**Dataset items**
= Beginning of Section =

@[simp] theorem memZero_pending (s : State) (a n : Nat) : (memZero s a n).pending = s.pending := rfl
@[simp] theorem memZero_part (s : State) (a n : Nat) : (memZero s a n).part = s.part := rfl
@[simp] theorem memZero_ktime (s : State) (a n : Nat) : (memZero s a n).ktime = s.ktime := rfl
@[simp] theorem memZero_fresh (s : State) (a n : Nat) : (memZero s a n).fresh = s.fresh := rfl
@[simp] theorem memZero_resp (s : State) (a n : Nat) : (memZero s a n).resp = s.resp := rfl
@[simp] theorem memZero_caddy (s : State) (a n : Nat) : (memZero s a n).caddy = s.caddy := rfl
@[simp] theorem memZero_party (s : State) (a n : Nat) : (memZero s a n).party = s.party := rfl
@[simp] theorem memZero_queue (s : State) (a n : Nat) : (memZero s a n).queue = s.queue := rfl
@[simp] theorem memZero_lv (s : State) (a n : Nat) : (memZero s a n).lv = s.lv := rfl
@[simp] theorem memZero_jobs (s : State) (a n : Nat) : (memZero s a n).jobs = s.jobs := rfl
@[simp] theorem memZero_pw (s : State) (a n : Nat) : (memZero s a n).pw = s.pw := rfl
@[simp] theorem memZero_safe (s : State) (a n : Nat) : (memZero s a n).safe = s.safe := rfl
@[simp] theorem memZero_world (s : State) (a n : Nat) : (memZero s a n).world = s.world := rfl
@[simp] theorem memZero_media (s : State) (a n : Nat) : (memZero s a n).media = s.media := rfl
@[simp] theorem memZero_boot (s : State) (a n : Nat) : (memZero s a n).boot = s.boot := rfl
@[simp] theorem memZero_cap (s : State) (a n : Nat) : (memZero s a n).cap = s.cap := rfl
@[simp] theorem memZero_gw (s : State) (a n : Nat) : (memZero s a n).gw = s.gw := rfl
@[simp] theorem memZero_field (s : State) (a n : Nat) : (memZero s a n).field = s.field := rfl
@[simp] theorem memZero_io (s : State) (a n : Nat) : (memZero s a n).io = s.io := rfl
@[simp] theorem memZero_cross (s : State) (a n : Nat) : (memZero s a n).cross = s.cross := rfl
@[simp] theorem memZero_firm (s : State) (a n : Nat) : (memZero s a n).firm = s.firm := rfl
@[simp] theorem memZero_mem_lineErr (s : State) (a n : Nat) : (memZero s a n).mem.lineErr = s.mem.lineErr := rfl
@[simp] theorem memZero_mem_linkErr (s : State) (a n : Nat) : (memZero s a n).mem.linkErr = s.mem.linkErr := rfl
@[simp] theorem memZero_mem_cache (s : State) (a n : Nat) : (memZero s a n).mem.cache = s.mem.cache := rfl
@[simp] theorem memZero_mem_plru (s : State) (a n : Nat) : (memZero s a n).mem.plru = s.mem.plru := rfl
@[simp] theorem memZero_mem_snoop (s : State) (a n : Nat) : (memZero s a n).mem.snoop = s.mem.snoop := rfl
@[simp] theorem memZero_mem_cg (s : State) (a n : Nat) : (memZero s a n).mem.cg = s.mem.cg := rfl
@[simp] theorem memZero_mem_ranges (s : State) (a n : Nat) : (memZero s a n).mem.ranges = s.mem.ranges := rfl
@[simp] theorem memZero_mem_ops (s : State) (a n : Nat) : (memZero s a n).mem.ops = s.mem.ops := rfl
@[simp] theorem memZero_mem_zeroing (s : State) (a n : Nat) : (memZero s a n).mem.zeroing = s.mem.zeroing := rfl
@[simp] theorem memZero_mem_lastOwner (s : State) (a n : Nat) : (memZero s a n).mem.lastOwner = s.mem.lastOwner := rfl
@[simp] theorem memZero_mem_unzeroed (s : State) (a n : Nat) : (memZero s a n).mem.unzeroed = s.mem.unzeroed := rfl
@[simp] theorem memZero_mem_flitCorr (s : State) (a n : Nat) : (memZero s a n).mem.flitCorr = s.mem.flitCorr := rfl
@[simp] theorem memZero_mem_sramCorr (s : State) (a n : Nat) : (memZero s a n).mem.sramCorr = s.mem.sramCorr := rfl
@[simp] theorem memZero_mem_fabricErr (s : State) (a n : Nat) : (memZero s a n).mem.fabricErr = s.mem.fabricErr := rfl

= End of Section =

**Task brief**
The output should be exactly the lines above from the line containing "s.caddy := rfl" to the line containing "s.mem.plru := rfl", inclusive, with no other lines.

**Exercise answer**
@[simp] theorem memZero_caddy (s : State) (a n : Nat) : (memZero s a n).caddy = s.caddy := rfl
@[simp] theorem memZero_party (s : State) (a n : Nat) : (memZero s a n).party = s.party := rfl
@[simp] theorem memZero_queue (s : State) (a n : Nat) : (memZero s a n).queue = s.queue := rfl
@[simp] theorem memZero_lv (s : State) (a n : Nat) : (memZero s a n).lv = s.lv := rfl
@[simp] theorem memZero_jobs (s : State) (a n : Nat) : (memZero s a n).jobs = s.jobs := rfl
@[simp] theorem memZero_pw (s : State) (a n : Nat) : (memZero s a n).pw = s.pw := rfl
@[simp] theorem memZero_safe (s : State) (a n : Nat) : (memZero s a n).safe = s.safe := rfl
@[simp] theorem memZero_world (s : State) (a n : Nat) : (memZero s a n).world = s.world := rfl
@[simp] theorem memZero_media (s : State) (a n : Nat) : (memZero s a n).media = s.media := rfl
@[simp] theorem memZero_boot (s : State) (a n : Nat) : (memZero s a n).boot = s.boot := rfl
@[simp] theorem memZero_cap (s : State) (a n : Nat) : (memZero s a n).cap = s.cap := rfl
@[simp] theorem memZero_gw (s : State) (a n : Nat) : (memZero s a n).gw = s.gw := rfl
@[simp] theorem memZero_field (s : State) (a n : Nat) : (memZero s a n).field = s.field := rfl
@[simp] theorem memZero_io (s : State) (a n : Nat) : (memZero s a n).io = s.io := rfl
@[simp] theorem memZero_cross (s : State) (a n : Nat) : (memZero s a n).cross = s.cross := rfl
@[simp] theorem memZero_firm (s : State) (a n : Nat) : (memZero s a n).firm = s.firm := rfl
@[simp] theorem memZero_mem_lineErr (s : State) (a n : Nat) : (memZero s a n).mem.lineErr = s.mem.lineErr := rfl
@[simp] theorem memZero_mem_linkErr (s : State) (a n : Nat) : (memZero s a n).mem.linkErr = s.mem.linkErr := rfl
@[simp] theorem memZero_mem_cache (s : State) (a n : Nat) : (memZero s a n).mem.cache = s.mem.cache := rfl
@[simp] theorem memZero_mem_plru (s : State) (a n : Nat) : (memZero s a n).mem.plru = s.mem.plru := rfl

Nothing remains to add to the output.